What’s Been Happening: Pound Tumbles as Markets Await Truss’ Response to Soaring Energy Costs
The Pound (GBP) tumbled over the course of the week as a downbeat outlook for the UK continued to pull the currency lower. Multiple warnings of soaring inflation in 2023 likely pushed Sterling lower.
Political uncertainty potentially also kept pressure on the Pound. Investors remained uncertain regarding the economic path Conservative leadership hopefully Liz Truss might take.
The New Zealand Dollar (NZD) saw some volatile movements last week. The ‘Kiwi’ climbed off the back of some positive industrial data from China.
Poor NZ trade data capped gains for NZD however, as well as a largely risk-off market mood.
- Liz Truss’ Premiership
As Liz Truss is confirmed as the UK’s new Prime Minister, investors will be looking to her for a concrete response regarding soaring energy costs. Will any confirmation of aid from Truss help to bolster Sterling?

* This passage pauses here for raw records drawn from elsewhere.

/-- The next operation number of a group, and the state after it is taken (R295). -/
def State.takeGroupOp (s : State) (g : Nat) : Nat × State :=
  let n := sget 0 s.atrium.nextOp g
  (n, { s with atrium := { s.atrium with nextOp := sset 0 s.atrium.nextOp g ((n + 1) % 2 ^ 16) } })

/-- The MEPI forms. -/
def mepiEff (f : CMepi) (t2 send : Bool) (k : Ctx) (s : State) : Res :=
  unheld k s (fun k s =>
    let h := k.t.greg (f.gs.toNat + 1)
    let e := k.entry s (f.gs.toNat + 1)
    checked
      [(send && k.refuses s (f.gs.toNat + 1) (fun e => e.space = Sp.mcast && s.groupValid e.target), Code.handle, h),
       (send && e.isSealed, Code.sealedReduce, h)]
      (claimed k s (fun l =>
        withTile k s f.t.toNat (fun t =>
          let go := fun (tt : Option Tile) =>
            let m := setMode s k.t.geom f.a.toNat
            let rows := if m then 128 else 256
            checked
              [(!mepiTile t rows 128 (!send) || (send && decide (rtypeFormat e.rtype ≠ some t.entry.format)), Code.tile,
                  tileInfo f.t.toNat 3),
               ((match tt with | some x => !mepiTile x 128 rows true | none => false), Code.tile, tileInfo f.tt.toNat 3)]
              (if (!send && t.drains ≠ []) || (match tt with | some x => decide (x.drains ≠ []) | none => false) then .wait
               else
                let n := k.t.conv
                let hbase := globalLane s.self k.t.geom 0 / 1024 * 2 ^ 24 + n % 512 * 2 ^ 15
                let kind := fun (op : Nat) => CmdKind.mepi f.a.toNat t (!send) tt (k.t.greg f.gs.toNat)
                  (if send then some (e, op) else none) f.clr f.unsc f.rsr (mepiPoints f.hn.toNat) k.t.srseed hbase
                let s := if f.rsr then s.modTeam k.tid (fun t => { t with conv := n + 1 }) else s
                let g := if send then s.takeGroupOp e.target else (0, s)
                let c := { Cmd.init (kind g.1) k 0 with
                  tiles := k.tile f.t.toNat :: (if t2 then [k.tile f.tt.toNat] else []) }
                let pieces := fun (t : Tile) => (true, t.pieces l k.t.geom)
                issueAlone k g.2 (if send then c.onGroup g.2 e.target else c) none
                  ((if send then 0 else 1) + (if t2 then 1 else 0))
                  ((if send then [] else [pieces t]) ++ (match tt with | some x => [pieces x] | none => [])))
          if t2 then withTile k s f.tt.toNat (fun x => go (some x)) else go none))))

def mepiUse (f : CMepi) (send : Bool) : Use :=
  { qg := f.qg.toNat, gr := if send then pair f.gs else [(f.gs.toNat, false)] }

/-- MEPI -/
def execMepi (f : CMepi) (s : State) : Out := issueUnit (.mepi f) (mepiUse f false) s (mepiEff f false false) true
/-- MEPI.T2 -/
def execMepiT2 (f : CMepi) (s : State) : Out := issueUnit (.mepiT2 f) (mepiUse f false) s (mepiEff f true false) true
/-- MEPI.SEND -/
def execMepiSend (f : CMepi) (s : State) : Out := issueUnit (.mepiSend f) (mepiUse f true) s (mepiEff f false true) true
/-- MEPI.T2.SEND -/
def execMepiT2Send (f : CMepi) (s : State) : Out := issueUnit (.mepiT2Send f) (mepiUse f true) s (mepiEff f true true) true

/-- MZERO (R268) -/
def execMzero (f : CMzero) (s : State) : Out :=
  issueUnit (.mzero f) { qg := f.qg.toNat, gr := (f.tag.map (fun r => [(r.toNat, false)])).getD [] } s (fun k s =>
    unheld k s (fun k s =>
      claimed k s (fun _ =>
        let tag := match f.tag with | some r => (k.t.greg r.toNat).setWidth 32 | none => 0x3F800000#32
        issueAlone k s (Cmd.init (.mzero f.a.toNat tag f.f64) k 0) none 0 []))) true

/-- The failure a batch starts with: that of a command that has failed since the last MFENCE. -/
def batchFail (t : Team) (cs : List Nat) : Option Nat :=
  (cs.filterMap (fun c => (oget t.batches (unbatched c)).bind (·.fail))).getLast?

/-- MFENCE (R268) -/
def execMfence (f : CReg1) (s : State) : Out :=
  issueUnit (.mfence f) { qg := f.qg.toNat, gw := [f.g.toNat] } s (fun k s =>
    unheld k s (fun k s => claimed k s (fun _ =>
      let n := k.t.batchNo + 1
      let cs := k.a.mcmds
      let t := { k.t with
        batchNo := n
        batches := oset (cs.foldl (fun m c => oset m (unbatched c) none) k.t.batches) n.toNat
          (some ⟨cs.filter s.cmdLive, batchFail k.t cs⟩) }
      .done ((s.setTeam k.tid (t.setG f.g.toNat (n.setWidth 64))).modArm k.tid k.f (fun a => { a with mcmds := [] }))))) true

/-- MWAIT (R257, R268) -/
def execMwait (f : CReg1) (s : State) : Out :=
  issueUnit (.mwait f) { qg := f.qg.toNat, gr := [(f.g.toNat, false)] } s (fun k s =>
    unheld k s (fun k s => claimed k s (fun _ =>
      let n := (k.t.greg f.g.toNat).setWidth 32
      let d := (k.t.batchNo - n).toNat
      if 2 ^ 31 < d then .trap Code.tile (tileInfo 0 4)
      else if d = 2 ^ 31 then .done s
      else
        match oget k.t.batches n.toNat with
        | none => .done (s.dropLeases k.t.geom.core)
        | some b =>
          if b.cmds.any s.cmdLive then .wait
          else
            match b.fail with
            | some c => .trap c 0
            | none => .done (s.dropLeases k.t.geom.core)))) true

/-- The value MGET gives lane L from row r on (R269), none beyond the last row. -/
def mgetVal (x : AccSet) (r L : Nat) : Option Word :=
  if x.f64 then
    if r + L / 128 < 128 then some (BitVec.ofNat 64 (x.at (r + L / 128) (L % 128))) else none
  else if r + L / 64 < 256 then
    some (BitVec.ofNat 64 (x.at (r + L / 64) (2 * (L % 64)) + x.at (r + L / 64) (2 * (L % 64) + 1) * 2 ^ 32))
  else none

/-- MGET (R269) -/
def execMget (f : CMget) (s : State) : Out :=
  issueUnit (.mget f) { qg := f.qg.toNat, vw := [f.vd.toNat], gr := [(f.gr.toNat, false)] } s (fun k s =>
    unheld k s (fun k s => claimed k s (fun _ =>
      let r := k.t.greg f.gr.toNat
      let rows := if setMode s k.t.geom f.a.toNat then 128 else 256
      if rows ≤ r.toNat then .trap Code.bounds r
      else if setCmds s k.t.geom f.a.toNat ≠ [] then .wait
      else
        let x := s.acc? k.t.geom.launch k.t.geom.core f.a.toNat
        writeLanes k s f.vd.toNat (fun L l => (mgetVal x r.toNat L).getD (l.reg f.vd.toNat))))) true

/-! ### Collectives (R272) -/

/-- Formats of AR and RS by RTYPE. -/
def collFormat (rtype fmt : Nat) : Bool :=
  match rtypeFormat rtype with
  | some x => fmt = x
  | none => fmt = 0x23 || fmt = 0x27

/-- Bytes a member contributes (R272). -/
def collSends (s : State) (form : Nat) (t : Tile) (gh : PalEntry) (root : Nat) : Nat :=
  if form = 3 ∧ s.groupRank gh.target ≠ root then 0 else t.bytes

/-- The COLL forms: 0 AR, 1 RS, 2 AG, 3 BC. A member that contributes nothing leaves its tile ready (R254). -/
def collEff (f : CColl) (form : Nat) (k : Ctx) (s : State) : Res :=
  unheld k s (fun k s =>
    let h := k.t.greg f.gg.toNat
    let e := k.entry s f.gg.toNat
    let p := s.groupSize e.target
    let red := decide (form < 2)
    checked
      [(k.refuses s f.gg.toNat (fun e => e.space = Sp.mcast && s.groupValid e.target && s.groupMember e.target), Code.handle, h),
       (red && e.isSealed, Code.sealedReduce, h),
       (decide (p ≤ f.root.toNat), Code.handle, h)]
      (withTile k s f.t.toNat (fun t =>
        let key := k.tile f.t.toNat
        let own := (s.blockCmd k.t.geom k.t.collSeq).map (·.1)
        checked
          [(t.stride ≠ t.rowBytes || !t.entry.canRead || (red && !collFormat e.rtype t.entry.format)
              || (decide (form = 1) && decide (t.bytes % (64 * p) ≠ 0)), Code.tile, tileInfo f.t.toNat 3)]
          (let ranges := [(false, k.pieces s ⟨t.entry, t.eorg, t.bytes⟩)]
           if !k.quiet s ranges || !k.loaded s || !t.ready own then .wait
           else
            joinBlock k (s.dropLeases k.t.geom.core)
              (.coll form t e f.root.toNat (sget 0 s.atrium.nextOp e.target)) f.sg.toNat f.stat
              (k.slice f.stat none none 0) ranges [key]
              (fun s cid =>
                let s := (s.takeGroupOp e.target).2
                let s := if collSends s form t e f.root.toNat = 0 then s
                  else s.setTile key ((s.tile? key).map (fun t => { t with drains := t.drains ++ [cid] }))
                s.modCmd cid (fun c => c.onGroup s e.target))))))

def collUse (f : CColl) : Use := { qg := f.qg.toNat, gr := [(f.gg.toNat, false)], gw := statUse f.stat }

/-- COLL.AR -/
def execCollAr (f : CColl) (s : State) : Out := issueUnit (.collAr f) (collUse f) s (collEff f 0) true
/-- COLL.RS -/
def execCollRs (f : CColl) (s : State) : Out := issueUnit (.collRs f) (collUse f) s (collEff f 1) true
/-- COLL.AG -/
def execCollAg (f : CColl) (s : State) : Out := issueUnit (.collAg f) (collUse f) s (collEff f 2) true
/-- COLL.BC -/
def execCollBc (f : CColl) (s : State) : Out := issueUnit (.collBc f) (collUse f) s (collEff f 3) true

/-! ### Walkers (R91, R92, R274) -/

/-- Field i of a strides or extents register: 21 bits. -/
def walkField (x : Word) (i : Nat) : Nat := fld x (21 * i) 21

/-- Restore v(60 + n) from a walker's saved values. -/
def Team.unbindWalker (t : Team) (n : Nat) : Team :=
  match t.walker? n with
  | none => t
  | some w =>
    { t.setWalker n none with lanes := t.lanes.zipIdx.map (fun x => x.1.setReg (60 + n) ((w.saved[x.2]?).getD 0)) }

/-- BIND (R274). A lost or poisoned v(60 + N) traps as a source does (R75, R318). -/
def bindEff (f : CBind) (k : Ctx) (s : State) : Res :=
  unheld k s (fun k s =>
  let v := 60 + f.w.toNat
  let c := k.t.greg f.gc.toNat
  let x := k.t.greg (f.gc.toNat + 1)
  match markTrap k.t (firstLanes k.t.geom.lanes) [(v, false)] with
  | some e => .trap e.1 e.2
  | none =>
    checked
      [(k.refuses s f.gh.toNat (fun e => e.canRead && !spaceIn [Sp.net, Sp.gangcast, Sp.mcast] e), Code.handle,
          k.t.greg f.gh.toNat),
       (c.getLsbD 63, Code.bounds, c),
       (x.getLsbD 63 || (List.range 3).any (fun i => walkField x i = 0), Code.bounds, x)]
      (let s := s.dropFetch k.tid f.w.toNat
       let t := k.t.unbindWalker f.w.toNat
       let vals := t.lanes.map (fun l => l.reg v)
       let w : Walker :=
        { entry := k.entry s f.gh.toNat, ls := f.ls.toNat, sx := f.sx, ext := (List.range 3).map (walkField x)
          stride := (List.range 3).map (fun i => signedOf 21 (walkField c i)), base := vals, saved := vals
          pos := some (0, 0, 0), d0 := false, d1 := false, d2 := false, fin := false, arrived := [] }
       .done (s.setTeam k.tid (t.setWalker f.w.toNat (some w)))))

/-- BIND -/
def execBind (f : CBind) (s : State) : Out :=
  issueUnit (.bind f) { qg := f.qg.toNat, gr := (f.gh.toNat, false) :: pair f.gc, vn := [60 + f.w.toNat] } s (bindEff f) true

/-- UNBIND -/
def execUnbind (f : CUnbind) (s : State) : Out :=
  issueUnit (.unbind f) { qg := f.qg.toNat } s (fun k s =>
    unheld k s (fun k s => .done ((s.dropFetch k.tid f.w.toNat).setTeam k.tid (k.t.unbindWalker f.w.toNat)))) true

end Sys2Proof.Machine
end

- Chinese Inflation Figures
The outlook for the world’s second-largest economy could affect global risk appetite and NZD’s trading prospects. A forecast uptick to inflation and widening of China’s trade surplus may improve the country’s outlook.
- Global Dairy Trade Price Index
The crucial trade index for NZ has been on a downward spiral since March, to its lowest point in August for 12 months. Will soaring inflation and rising global costs see the trade index fall further and cause NZD to slip?
GBP could find some support from bets on interest rate hikes from the Bank of England (BoE) in the face of soaring inflation.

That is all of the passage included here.